-- ==== Sys2Proof/Machine/Steep.lean ====
section
/-!
DEFINITION. The Steep field (10 R214-R218, 17 R300-R309): tiles and their geometry, the set-up and command words, the
routine words, and what the engine does by itself: built-in updates, overruns, halo exchanges and sweep boundaries.
-/

namespace Sys2Proof.Machine

/-! ### Geometry -/

/-- The state with a core's tile changed. -/
def State.modTile (s : State) (c : Nat) (f : Tile → Tile) : State := s.modCore c fun k => { k with tile := f k.tile }

/-- Whether a tile sweeps: RUNNING or STOPPING. -/
def Tile.sweeping (t : Tile) : Bool := t.st == .running || t.st == .stopping

/-- Sites of a tile. -/
def Tile.sites (t : Tile) : Nat := t.th * t.tw

/-- Bytes of a tile (10 R216). -/
def Tile.bytes (t : Tile) : Nat :=
  match t.sf with
  | 0 => (t.sites + 7) / 8
  | 1 => t.sites
  | _ => 2 * t.sites

/-- The lattice position of a site (17 R300). -/
def Tile.pos (t : Tile) (i : Nat) : Nat × Nat := (t.x0 + i % t.tw, t.y0 + i / t.tw)

/-- The lattice index of a position. -/
def Tile.lat (t : Tile) (p : Nat × Nat) : Nat := p.2 * t.lw + p.1

/-- The colour of a position (10 R215). -/
def Tile.colourAt (t : Tile) (p : Nat × Nat) : Nat :=
  if t.colours = 4 then p.1 % 2 + 2 * (p.2 % 2) else (p.1 + p.2) % 2

/-- Neighbours of a site by NB (10 R214, R217). -/
def Tile.degree (t : Tile) : Nat :=
  match t.nb with
  | 0 => 4
  | 1 => 8
  | _ => 2

/-- The step to neighbour `j` (10 R217). -/
def neighbourStep (j : Nat) : Int × Int :=
  [(-1, 0), (1, 0), (0, -1), (0, 1), (-1, -1), (1, -1), (-1, 1), (1, 1)].getD j (0, 0)

/-- The position of neighbour `j` of a position, or none beyond an edge that does not wrap. -/
def Tile.neighbour (t : Tile) (p : Nat × Nat) (j : Nat) : Option (Nat × Nat) :=
  let d := neighbourStep j
  let x := (p.1 : Int) + d.1
  let y := (p.2 : Int) + d.2
  if t.wrap then some ((x % t.lw).toNat, (y % t.lh).toNat)
  else if 0 ≤ x ∧ x < t.lw ∧ 0 ≤ y ∧ y < t.lh then some (x.toNat, y.toNat) else none

/-- The local index of a position in a tile, if the tile holds it. -/
def Tile.index (t : Tile) (p : Nat × Nat) : Option Nat :=
  if t.x0 ≤ p.1 ∧ p.1 < t.x0 + t.tw ∧ t.y0 ≤ p.2 ∧ p.2 < t.y0 + t.th then some ((p.2 - t.y0) * t.tw + (p.1 - t.x0))
  else none

/-- The sites on a tile's border: only they have neighbours in other tiles. -/
def Tile.border (t : Tile) : List Nat :=
  (List.range t.sites).filter fun i =>
    i % t.tw == 0 || i % t.tw + 1 == t.tw || i / t.tw == 0 || i / t.tw + 1 == t.th

/-- The positions outside a tile that neighbour one of its sites (17 R304). -/
def Tile.foreign (t : Tile) : List (Nat × Nat) :=
  (t.border.flatMap fun i =>
    ((List.range t.degree).filterMap (t.neighbour (t.pos i))).filter fun p => (t.index p).isNone).dedup

/-- The first site of a colour at or after a local index. -/
def Tile.nextSite (t : Tile) (k i : Nat) : Option Nat :=
  (rangeFrom i (t.sites - i)).find? fun i => t.colourAt (t.pos i) == k

/-! ### Sites and couplings -/

/-- The byte offset of a site in its tile, its bytes, its lowest bit and its width (10 R214). -/
def Tile.place (t : Tile) (i : Nat) : Nat × Nat × Nat × Nat :=
  match t.sf with
  | 0 => (i / 8, 1, i % 8, 1)
  | 1 => (i, 1, 0, 8)
  | _ => (2 * i, 2, 0, 16)

/-- The memory key of the byte at an offset of a pointer, in the visible half of a published buffer. -/
def State.visKey (s : State) (b p : Nat) : Nat := ptrKey ((pubRoute (s.pubs b) false p).getD p)

/-- A site's value and whether it is poisoned; loads of the tile see what `fset` writes leave (16 R299), so both go to
the visible half where a tile lies in a published buffer. -/
def State.siteVal (s : State) (c : Nat) (t : Tile) (i : Nat) : Nat × Bool :=
  let q := t.place i
  let key := s.visKey (s.bindOf c) (t.tbase.toNat + q.1)
  (s.mem.readLe key q.2.1 / 2 ^ q.2.2.1 % 2 ^ q.2.2.2, poisoned s.ecc key q.2.1)

/-- The bytes that a read of a site meets, by key. -/
def State.siteBytes (s : State) (c : Nat) (t : Tile) (i : Nat) : List (Nat × Nat) :=
  let q := t.place i
  [(s.visKey (s.bindOf c) (t.tbase.toNat + q.1), q.2.1)]

/-- Some bits of a value replaced. -/
def bitsPut (old v lo w : Nat) : Nat := old - old / 2 ^ lo % 2 ^ w * 2 ^ lo + v % 2 ^ w * 2 ^ lo

/-- A site takes a value. -/
def State.setSite (s : State) (c : Nat) (t : Tile) (i v : Nat) : State :=
  let q := t.place i
  let key := s.visKey (s.bindOf c) (t.tbase.toNat + q.1)
  s.write key (leBytes q.2.1 (bitsPut (s.mem.readLe key q.2.1) v q.2.2.1 q.2.2.2))

/-- A site's previous bits are written into the invisible half of a snapshot's buffer (17 R307). -/
def State.copySite (s : State) (c : Nat) (t : Tile) (base : Word) (i v : Nat) : State :=
  let q := t.place i
  let p := base.toNat + q.1
  let key := ptrKey ((pubRoute (s.pubs (s.bindOf c)) true p).getD p)
  s.write key (leBytes q.2.1 (bitsPut (s.mem.readLe key q.2.1) v q.2.2.1 q.2.2.2))

/-- Coupling entry `j` of a site, from the visible half of the coupling table, and whether it is poisoned (10 R214, 17
R307). -/
def State.coupling (s : State) (c : Nat) (t : Tile) (i j : Nat) : Nat × Bool :=
  let key := s.visKey (s.bindOf c) (t.cbase.toNat + 32 * i + 2 * j)
  (s.mem.readLe key 2, poisoned s.ecc key 2)

/-- The bytes that a read of a coupling entry meets, by key. -/
def State.couplingKeys (s : State) (c : Nat) (t : Tile) (i j : Nat) : List (Nat × Nat) :=
  [(s.visKey (s.bindOf c) (t.cbase.toNat + 32 * i + 2 * j), 2)]

/-- What an update reads as neighbour `j` of a site: whether it lies beyond an edge, its value, and whether it is
poisoned (10 R217, 17 R300, R304). -/
def State.neighbourVal (s : State) (c : Nat) (t : Tile) (i j : Nat) : Bool × Nat × Bool :=
  match t.neighbour (t.pos i) j with
  | none => (true, 0, false)
  | some p =>
    match t.index p with
    | some k => let v := s.siteVal c t k; (false, v.1, v.2)
    | none =>
      match tfind t.halo (t.lat p) with
      | some v => (false, v.toNat, false)
      | none => (true, 0, false)

/-- The bytes of its own tile that an update's read of neighbour `j` meets, by key. -/
def State.neighbourKeys (s : State) (c : Nat) (t : Tile) (i j : Nat) : List (Nat × Nat) :=
  (((t.neighbour (t.pos i) j).bind t.index).map fun k => s.siteBytes c t k).getD []

/-! ### Fields and their time (17 R302, R303) -/

/-- The cores of a domain whose tiles belong to a field. -/
def State.fieldCores (s : State) (b key : Nat) : List Nat :=
  (s.cores.filter fun k => k.2.bound == some b && k.2.tile.st != .undeclared && k.2.tile.fkey == key).map (·.1)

════════

- TASK PROMPT:
Would you show each line of the material above that contains the string "ptrKey"?

- ANSWER TO THIS TASK:
def State.visKey (s : State) (b p : Nat) : Nat := ptrKey ((pubRoute (s.pubs b) false p).getD p)
  let key := ptrKey ((pubRoute (s.pubs (s.bindOf c)) true p).getD p)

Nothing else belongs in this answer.